Top of Dataset records

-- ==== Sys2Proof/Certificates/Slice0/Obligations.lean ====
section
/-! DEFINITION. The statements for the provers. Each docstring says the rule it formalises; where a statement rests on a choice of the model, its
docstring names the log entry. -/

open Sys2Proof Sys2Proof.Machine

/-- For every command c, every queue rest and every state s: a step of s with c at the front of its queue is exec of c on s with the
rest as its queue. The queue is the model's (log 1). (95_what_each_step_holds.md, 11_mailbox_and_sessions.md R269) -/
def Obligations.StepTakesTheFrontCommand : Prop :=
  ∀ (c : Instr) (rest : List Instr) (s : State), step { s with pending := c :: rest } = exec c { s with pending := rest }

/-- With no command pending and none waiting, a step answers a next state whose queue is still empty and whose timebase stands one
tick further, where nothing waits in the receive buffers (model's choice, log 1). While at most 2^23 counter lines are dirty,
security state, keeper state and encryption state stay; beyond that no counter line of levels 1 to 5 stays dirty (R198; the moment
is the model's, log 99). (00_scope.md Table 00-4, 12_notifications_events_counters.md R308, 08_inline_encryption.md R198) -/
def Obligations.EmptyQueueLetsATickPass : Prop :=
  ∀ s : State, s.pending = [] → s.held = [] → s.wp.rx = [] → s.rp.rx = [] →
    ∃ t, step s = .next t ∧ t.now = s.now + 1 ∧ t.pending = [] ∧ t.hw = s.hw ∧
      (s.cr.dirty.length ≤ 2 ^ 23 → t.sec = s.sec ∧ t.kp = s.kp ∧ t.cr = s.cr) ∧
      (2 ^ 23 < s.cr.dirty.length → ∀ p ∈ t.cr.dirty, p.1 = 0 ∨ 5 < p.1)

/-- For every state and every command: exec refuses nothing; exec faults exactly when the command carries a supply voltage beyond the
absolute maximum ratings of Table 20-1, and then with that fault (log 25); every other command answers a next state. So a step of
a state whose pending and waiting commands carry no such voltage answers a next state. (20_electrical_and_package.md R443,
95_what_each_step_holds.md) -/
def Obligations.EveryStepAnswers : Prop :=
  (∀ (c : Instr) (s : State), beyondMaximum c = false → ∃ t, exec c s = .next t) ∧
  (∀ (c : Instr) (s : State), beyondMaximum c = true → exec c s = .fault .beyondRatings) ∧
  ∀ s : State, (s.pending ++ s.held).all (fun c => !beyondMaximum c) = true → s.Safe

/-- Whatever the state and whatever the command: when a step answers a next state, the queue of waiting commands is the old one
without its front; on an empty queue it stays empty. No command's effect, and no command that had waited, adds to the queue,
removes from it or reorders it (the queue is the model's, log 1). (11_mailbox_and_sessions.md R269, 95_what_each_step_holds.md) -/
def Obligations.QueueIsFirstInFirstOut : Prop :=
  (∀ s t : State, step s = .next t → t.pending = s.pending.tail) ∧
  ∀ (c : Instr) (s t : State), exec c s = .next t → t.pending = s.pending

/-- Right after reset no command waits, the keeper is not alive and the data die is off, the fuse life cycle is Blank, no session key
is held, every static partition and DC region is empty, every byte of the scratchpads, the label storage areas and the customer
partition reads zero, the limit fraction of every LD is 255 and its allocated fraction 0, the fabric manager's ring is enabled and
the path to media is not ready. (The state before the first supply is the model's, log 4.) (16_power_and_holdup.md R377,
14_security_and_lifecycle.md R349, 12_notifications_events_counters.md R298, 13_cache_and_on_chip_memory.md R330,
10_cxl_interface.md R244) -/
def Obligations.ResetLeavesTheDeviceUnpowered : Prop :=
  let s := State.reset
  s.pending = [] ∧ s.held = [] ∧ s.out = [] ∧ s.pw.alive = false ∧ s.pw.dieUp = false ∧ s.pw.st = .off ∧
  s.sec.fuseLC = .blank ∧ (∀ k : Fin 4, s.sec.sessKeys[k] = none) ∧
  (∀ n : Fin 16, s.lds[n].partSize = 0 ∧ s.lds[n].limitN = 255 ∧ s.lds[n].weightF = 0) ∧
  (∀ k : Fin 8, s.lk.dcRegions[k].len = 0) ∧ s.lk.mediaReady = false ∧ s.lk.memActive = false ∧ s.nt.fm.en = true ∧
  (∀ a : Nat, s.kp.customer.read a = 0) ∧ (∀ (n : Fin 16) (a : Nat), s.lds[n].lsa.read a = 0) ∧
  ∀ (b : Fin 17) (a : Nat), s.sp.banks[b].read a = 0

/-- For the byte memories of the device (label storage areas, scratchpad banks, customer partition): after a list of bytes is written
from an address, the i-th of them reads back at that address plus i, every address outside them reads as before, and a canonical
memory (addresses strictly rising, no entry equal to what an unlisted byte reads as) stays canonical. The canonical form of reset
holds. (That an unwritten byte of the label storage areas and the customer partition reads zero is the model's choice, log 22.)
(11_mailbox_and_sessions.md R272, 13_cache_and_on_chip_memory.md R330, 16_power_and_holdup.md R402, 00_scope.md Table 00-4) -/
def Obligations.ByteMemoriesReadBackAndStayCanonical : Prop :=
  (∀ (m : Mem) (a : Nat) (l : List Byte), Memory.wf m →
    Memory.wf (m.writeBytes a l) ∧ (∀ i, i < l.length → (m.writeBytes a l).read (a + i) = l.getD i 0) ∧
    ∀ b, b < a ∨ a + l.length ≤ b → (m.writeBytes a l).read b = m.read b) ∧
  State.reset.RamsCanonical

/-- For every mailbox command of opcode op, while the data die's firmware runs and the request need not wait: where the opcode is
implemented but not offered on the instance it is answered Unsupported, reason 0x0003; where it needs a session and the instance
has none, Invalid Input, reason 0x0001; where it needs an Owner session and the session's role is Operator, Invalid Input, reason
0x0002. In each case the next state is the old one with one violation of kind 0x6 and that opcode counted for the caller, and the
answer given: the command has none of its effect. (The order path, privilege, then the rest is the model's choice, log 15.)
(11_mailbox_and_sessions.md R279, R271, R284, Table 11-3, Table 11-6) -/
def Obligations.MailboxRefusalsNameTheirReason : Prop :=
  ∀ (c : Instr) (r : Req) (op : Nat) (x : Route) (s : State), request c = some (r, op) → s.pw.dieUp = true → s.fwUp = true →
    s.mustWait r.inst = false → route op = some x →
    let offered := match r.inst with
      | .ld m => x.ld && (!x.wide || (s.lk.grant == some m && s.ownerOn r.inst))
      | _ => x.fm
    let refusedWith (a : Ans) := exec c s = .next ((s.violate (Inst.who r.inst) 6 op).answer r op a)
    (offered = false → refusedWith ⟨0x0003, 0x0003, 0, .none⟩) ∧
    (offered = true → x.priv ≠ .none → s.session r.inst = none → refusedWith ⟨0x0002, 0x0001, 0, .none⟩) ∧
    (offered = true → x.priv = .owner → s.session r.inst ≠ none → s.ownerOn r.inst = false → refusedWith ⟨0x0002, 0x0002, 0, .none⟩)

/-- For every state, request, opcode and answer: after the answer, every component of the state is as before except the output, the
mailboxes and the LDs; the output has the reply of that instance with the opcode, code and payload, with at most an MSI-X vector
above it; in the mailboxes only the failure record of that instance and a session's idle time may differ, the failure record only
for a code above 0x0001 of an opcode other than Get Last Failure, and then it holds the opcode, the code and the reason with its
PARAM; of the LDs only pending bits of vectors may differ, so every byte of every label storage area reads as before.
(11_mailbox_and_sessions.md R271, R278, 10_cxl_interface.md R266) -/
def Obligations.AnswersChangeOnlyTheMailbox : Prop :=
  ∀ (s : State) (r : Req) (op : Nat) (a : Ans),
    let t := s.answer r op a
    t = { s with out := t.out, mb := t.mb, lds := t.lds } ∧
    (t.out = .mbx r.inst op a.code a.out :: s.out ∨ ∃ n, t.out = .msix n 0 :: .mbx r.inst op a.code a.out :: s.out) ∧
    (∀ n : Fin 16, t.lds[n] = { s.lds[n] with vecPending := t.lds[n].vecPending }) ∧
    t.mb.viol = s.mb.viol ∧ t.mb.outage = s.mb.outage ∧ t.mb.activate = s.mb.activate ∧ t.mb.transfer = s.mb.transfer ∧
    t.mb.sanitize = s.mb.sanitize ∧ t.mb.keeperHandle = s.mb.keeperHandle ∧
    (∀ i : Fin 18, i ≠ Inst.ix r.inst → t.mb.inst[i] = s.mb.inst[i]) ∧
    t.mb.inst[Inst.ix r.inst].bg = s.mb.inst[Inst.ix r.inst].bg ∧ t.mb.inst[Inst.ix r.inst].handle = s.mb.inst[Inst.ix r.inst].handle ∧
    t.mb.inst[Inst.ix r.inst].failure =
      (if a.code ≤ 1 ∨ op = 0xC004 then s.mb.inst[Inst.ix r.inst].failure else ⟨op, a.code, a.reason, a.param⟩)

Bottom of Dataset records

Reproduce exactly, and with no other material, the lines between those holding "the path to" and "bytes is written", inclusive.

the path to media is not ready. (The state before the first supply is the model's, log 4.) (16_power_and_holdup.md R377,
14_security_and_lifecycle.md R349, 12_notifications_events_counters.md R298, 13_cache_and_on_chip_memory.md R330,
10_cxl_interface.md R244) -/
def Obligations.ResetLeavesTheDeviceUnpowered : Prop :=
  let s := State.reset
  s.pending = [] ∧ s.held = [] ∧ s.out = [] ∧ s.pw.alive = false ∧ s.pw.dieUp = false ∧ s.pw.st = .off ∧
  s.sec.fuseLC = .blank ∧ (∀ k : Fin 4, s.sec.sessKeys[k] = none) ∧
  (∀ n : Fin 16, s.lds[n].partSize = 0 ∧ s.lds[n].limitN = 255 ∧ s.lds[n].weightF = 0) ∧
  (∀ k : Fin 8, s.lk.dcRegions[k].len = 0) ∧ s.lk.mediaReady = false ∧ s.lk.memActive = false ∧ s.nt.fm.en = true ∧
  (∀ a : Nat, s.kp.customer.read a = 0) ∧ (∀ (n : Fin 16) (a : Nat), s.lds[n].lsa.read a = 0) ∧
  ∀ (b : Fin 17) (a : Nat), s.sp.banks[b].read a = 0

/-- For the byte memories of the device (label storage areas, scratchpad banks, customer partition): after a list of bytes is written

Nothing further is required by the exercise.